Electrophoretic mobility of linear and star‐branched DNA in semidilute polymer solutions

Electrophoresis of large linear T2 (162 kbp) and 3‐arm star‐branched ( N Arm  = 48.5 kbp) DNA in linear polyacrylamide (LPA) solutions above the overlap concentration c * has been investigated using a fluorescence visualization technique that allows both the conformation and mobility μ of the DNA to be determined. LPA solutions of moderate polydispersity index (PI ∼ 1.7–2.1) and variable polymer molecular weight M w (0.59–2.05 MDa) are used as the sieving media. In unentangled semidilute solutions ( c *< c < c e ), we find that the conformational dynamics of linear and star‐branched DNA in electric fields are strikingly different; the former migrating in predominantly U‐ or I‐shaped conformations, depending on electric field strength E , and the latter migrating in a squid‐like profile with the star‐arms outstretched in the direction opposite to E and dragging the branch point through the sieving medium. Despite these visual differences, μ for linear and star‐branched DNA of comparable size are found to be nearly identical in semidilute, unentangled LPA solutions.

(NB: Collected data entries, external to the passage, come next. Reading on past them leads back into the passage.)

-- ==== Sys2Proof/Machine/HostPort.lean ====
section
/-! DEFINITION. The links of the host port: up, down, resets, credits, IDE, the global persistent flush
(02_host_port.md R20, R33, R39, R41 to R43; 10_transit_rings.md R266; 18_start_up.md R411, R417). -/

namespace Sys2Proof.Machine

/-! ### Requests lost with a link -/

/-- Requests that `p` picks leave translation, the media and the queues without an answer. -/
def dropReqs (p : HReq → Bool) (s : State) : State :=
  let keep (k : Look) : Bool := !k.user.reqs.any p
  let s1 := s.modHost (fun h =>
    { h with ingress := h.ingress.filter (fun r => !p r), parked := h.parked.filter (fun r => !p r), writeQ := h.writeQ.filter (fun r => !p r) })
  let s2 := s1.modXlat (fun x =>
    { x with misses := x.misses.map (fun m => (m.1, { m.2 with users := m.2.users.filter keep })),
             stalled := (x.stalled.map (fun q => (q.1, q.2.filter keep))).filter (fun q => q.2 != []) })
  s2.modMed (fun m => { m with reads := m.reads.filter (fun q => !q.reqs.any p) })

/-- Mailbox commands in progress on the views that `p` picks abort (HOST_ERR_STATUS.MBOX_ABORT). DESIGN CHOICE, notes/assumptions/24.md. -/
def mboxAbort (p : Nat → Bool) (s : State) : State :=
  let queued := [0, 1].any (fun k => (s.port k).mboxQ.any (fun c => p c.view))
  let move := s.host.movingCmd && p mgmtView
  let rel := s.host.releases.any (fun c => p c.view)
  let act := s.img.act.any (fun a => p a.view)
  let isMbox (f : Force) : Bool := match f.what with | .mbox v _ => p v | _ => false
  let forced := s.dur.forces.any isMbox
  let s1 := seqAll (fun k t => if (t.port k).mboxQ = [] then t else modPort k (fun q => { q with mboxQ := q.mboxQ.filter (fun c => !p c.view) }) t) [0, 1] s
  let s2 := if move || rel then
      s1.modHost (fun h => { h with movingCmd := h.movingCmd && !move, releases := h.releases.filter (fun c => !p c.view) }) else s1
  let s3 := if act then s2.modImg (fun i => { i with act := i.act.map (fun a => { a with view := mgmtView + 1 }) }) else s2
  let s4 := if forced then s3.modDur (fun d => { d with forces := d.forces.filter (fun f => !isMbox f) }) else s3
  when (queued || move || rel || act || forced) (setErr F.HOST_ERR_STATUS_MBOX_ABORT intHost) s4

/-- The views whose mailbox lies on a port. -/
def State.viewOn (s : State) (port view : Nat) : Bool := decide (s.ldPort view = port)

/-- HOST_LINK_STATUS of a port. -/
def linkShow (port speed width : Nat) (mem : Bool) (s : State) : State :=
  if port = 0 then
    s |> setF F.HOST_LINK_STATUS_P0_SPEED speed |> setF F.HOST_LINK_STATUS_P0_WIDTH width |> setB F.HOST_LINK_STATUS_P0_CXLMEM mem
  else
    s |> setF F.HOST_LINK_STATUS_P1_SPEED speed |> setF F.HOST_LINK_STATUS_P1_WIDTH width |> setB F.HOST_LINK_STATUS_P1_CXLMEM mem

/-- R43, R266, 14_clocks_and_crossings.md R336: a port leaves L0 other than through ASPM. Requests not yet answered are lost with the link; its credits return
to the device. -/
def linkDown (port : Nat) (s : State) : State :=
  if (s.port port).up then
    let s1 := dropReqs (fun r => r.port == port) s
    let s2 := mboxAbort (s1.viewOn port) s1
    let s3 := modPort port (fun q => { PortSt.reset with insecure := q.insecure }) s2
    let s4 := seqAll (fun c t => balancedReset 0 (credIndex port c) t) (List.range 8) s3
      |> when (decide (port = 0)) (recDisqualified false)
      |> setErr F.HOST_ERR_STATUS_LINK_DOWN intHost |> linkShow port 0 0 false |> ringsDrop (fun o => s.viewOn port o)
    settle (regStatus (ldStatusAll s4))
  else s

def execLinkDown (port : Fin 2) (s : State) : Host.Outcome State Fault Refusal := .next (linkDown port.val s)

/-- May a port train: PERST# is released, the image has loaded or the loader waits for the mailbox (R302, R417); port 1 exists
in the 2 × x8 configuration. -/
def State.linkMay (s : State) (port : Nat) : Bool :=
  !s.glb.perst && (decide (port = 0) || decide (s.get F.HOST_LINK_CFG_BIFUR = 1)) &&
    (decide (s.glb.mode = .active) || decide (s.glb.mode = .quiet) || decide (s.glb.mode = .parked) ||
      (decide (s.glb.mode = .starting) && (s.loaded || decide (s.get F.GLB_START_STATUS_STAGE = 0xB))))

/-- Widths 1 to 5 are x1 to x16; with two ports each has eight lanes (R19, R22). -/
def State.widthOk (s : State) (port width : Nat) : Bool :=
  decide (width ≤ 4) || (decide (port = 0) && decide (s.get F.HOST_LINK_CFG_BIFUR ≠ 1))

/-- The port grants its credits to the host, the host its S2M credits to the device (R42). -/
def linkCredits (ndr drs : Nat) (q : PortSt) : PortSt :=
  let s2m := tput 0 (tput 0 [] credNdr ndr) credDrs drs
  (List.range 6).foldl (fun p c => p.grantCred c) { q with s2mGrant := s2m, s2mFree := s2m, s2mUsed := [] }

/-- R20: a port reaches L0 and its LDs become reachable; credits are granted both ways. -/
def linkUp (port speed width : Nat) (mem : Bool) (ndr drs : Nat) (s : State) : State :=
  if s.linkMay port && !(s.port port).up && s.widthOk port width then
    s |> modPort port (fun q => linkCredits ndr drs { q with up := true })
      |> linkShow port speed width mem |> ldStatusAll
  else s

def execLinkUp (port : Fin 2) (speed : Fin 6) (width : Fin 5) (mem : Bool) (ndr drs : BitVec 16) (s : State) :
    Host.Outcome State Fault Refusal :=
  .next (linkUp port.val (speed.val + 1) (width.val + 1) mem ndr.toNat drs.toNat s)

/-! ### Credits (R43) -/

/-- The host returns `n` S2M credits of a class. What was never consumed is discarded and reported. -/
def creditBack (port cls n : Nat) (s : State) : State :=
  let used := tgetD 0 (s.port port).s2mUsed cls
  let k := min n used
  modPort port (fun q => { q with s2mUsed := tput 0 q.s2mUsed cls (used - k), s2mFree := tmod 0 (· + k) q.s2mFree cls }) s
    |> when (decide (used < n)) (credOverflow port cls (n - used))

/-- DESIGN CHOICE, notes/assumptions/15.md. -/
def creditReturn (port ndr drs : Nat) (s : State) : State :=
  if (s.port port).up then s |> creditBack port credNdr ndr |> creditBack port credDrs drs |> respDrain port else s

def execCreditReturn (port : Fin 2) (ndr drs : BitVec 16) (s : State) : Host.Outcome State Fault Refusal :=
  .next (creditReturn port.val ndr.toNat drs.toNat s)

/-! ### Resets of an LD (R266) -/

/-- Hot reset (0) of the LD's port, FLR (1) or CXL reset (2) of the LD. The first and the last uncommit the HDM decoders.
PRESUMED, notes/assumptions/22.md. -/
def ldReset (n kind : Nat) (s : State) : State :=
  let port := s.ldPort n
  let s1 := ringsDrop (fun o => if kind = 0 then s.viewOn port o else o == n) s
  let s2 := if kind = 1 then s1
    else seqAll (fun k t => modLd k (fun l => { l with hdm := LdSt.reset.hdm }) t)
      ((List.range 17).filter (fun k => if kind = 0 then s.viewOn port k else k == n))
      (modPort port (fun q => { q with gpf := false, gpfLds := [], gpfAny := false, gpf2 := false }) s1)
  if kind = 1 then mboxAbort (· == n) s2 else s2

def execLdReset (n : Fin 17) (kind : Fin 3) (s : State) : Host.Outcome State Fault Refusal := .next (ldReset n.val kind.val s)

/-! ### IDE (R41) -/

/-- A flit fails its IDE MAC check. The Fatal event is raised on every LD of the port. DEDUCED, notes/assumptions/41.md. -/
def ideFail (port : Nat) (s : State) : State :=
  if (s.port port).up then
    let s1 := modPort port (fun q => { q with insecure := true }) s |> setErr F.HOST_ERR_STATUS_IDE_FAIL intHost |> logPut sevError 0x0102 port 0 0 0
    seqAll (fun n t => event n logFatal 0x80 port t) (s1.lds.filter (s1.viewOn port)) s1
  else s

def execIdeMacFail (port : Fin 2) (s : State) : Host.Outcome State Fault Refusal := .next (ideFail port.val s)

/-- New keys: the port accepts CXL.mem requests again, those the link holds first. -/
def ideKeys (port : Nat) (s : State) : State :=
  if (s.port port).up then
    seqAll (fun _ t => linkNext port t) (s.port port).linkQ (modPort port (fun q => { q with insecure := false }) s)
  else s

def execIdeKeySetup (port : Fin 2) (s : State) : Host.Outcome State Fault Refusal := .next (ideKeys port.val s)

/-! ### Data object exchange (R22, R23) -/

/-- The CDAT figures of an LD: DSMAS and DSEMTS give its static capacity in bytes; DSLBIS the typical read and write latency in ns,
and the read and write bandwidth in units of 100 MB/s, the LD's regulation floor or, where none is set, 100 GB/s.
DESIGN CHOICE, notes/assumptions/62.md. -/
def State.cdat (s : State) (n : Nat) : List Nat :=
  let bw (f : Nat) : Nat := if f = 0 then 1000 else f
  [(s.ld n).capBlocks * 2 ^ 28, 1300, 900, bw (s.get (F.REG_ACT_RATE_RD_FLOOR n)), bw (s.get (F.REG_ACT_RATE_WR_FLOOR n))]

/-- The protocols of R22 as discovery lists them: 0 discovery, 1 CMA/SPDM, 2 secured CMA/SPDM, 3 CDAT table access, 4 IDE_KM.
DESIGN CHOICE, notes/assumptions/62.md. -/
def doeProtocols : List Nat := [0, 1, 2, 3, 4]

/-- A request on a port whose link is up is answered. Discovery answers the protocol of an index and the next index, 0 after the
last; CMA/SPDM answers under the device's certificate chain (R41), the rest of its answer is not given. DESIGN CHOICE, notes/assumptions/62.md. -/
def doeRequest (port : Nat) (r : DoeReq) (s : State) : State :=
  if (s.port port).up then
    match r with
    | .discovery i => emit (.doe port 0 (match doeProtocols[i]? with | some p => [p, (i + 1) % doeProtocols.length] | none => [])) s
    | .spdm secured =>
      let (n, s1) := takeNat s
      emit (.doe port (if secured then 2 else 1) [n, Config.certChain]) s1
    | .cdat n => if s.viewOn port n.val then emit (.doe port 3 (s.cdat n.val)) s else s
  else s

def execDoeRequest (port : Fin 2) (r : DoeReq) (s : State) : Host.Outcome State Fault Refusal := .next (doeRequest port.val r s)

/-! ### Global persistent flush (R33) -/

/-- Phase 1: the port accepts no M2S request until its next reset; those the link holds are handled as R11 states.
DEDUCED, notes/assumptions/41.md. -/
def gpfPhase1 (port : Nat) (s : State) : State :=
  if (s.port port).up then
    let q := (s.port port).linkQ
    seqAll (fun r t => gpfRefuse r (credBack r.port r.cls t)) q (modPort port (fun p => { p with gpf := true, gpfLds := [], gpfAny := false, linkQ := [] }) s)
  else s

def execGpfPhase1 (port : Fin 2) (s : State) : Host.Outcome State Fault Refusal := .next (gpfPhase1 port.val s)

/-- Phase 2 commits the journal as a SYNC does; during an entry into PARKED it completes with that entry's commit.
DEDUCED, notes/assumptions/41.md. -/
def gpfPhase2 (port : Nat) (s : State) : State :=
  if (s.port port).gpf && !(s.port port).gpf2 then
    let s1 := modPort port (fun q => { q with gpf2 := true }) s
    if s1.glb.transTo = some .parked then
      match s1.dur.forces.find? (fun f => decide (f.what = .mode)) with
      | some f => s1.modDur (fun d => { d with forces := d.forces ++ [⟨f.jseq, .gpf port⟩] })
      | none => forceDone (.gpf port) s1
    else syncDrain (.gpf port) s1
  else s

def execGpfPhase2 (port : Fin 2) (s : State) : Host.Outcome State Fault Refusal := .next (gpfPhase2 port.val s)

end Sys2Proof.Machine
end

For LPA concentrations above the entanglement threshold ( c > c e ), the conformation of migrating linear and star‐shaped DNA manifest only subtle changes from their unentangled solution features, but μ for the stars decreases strongly with increasing LPA concentration and molecular weight, while μ for linear DNA becomes nearly independent of c and M w . These findings are discussed in the context of current theories for electrophoresis of large polyelectrolytes.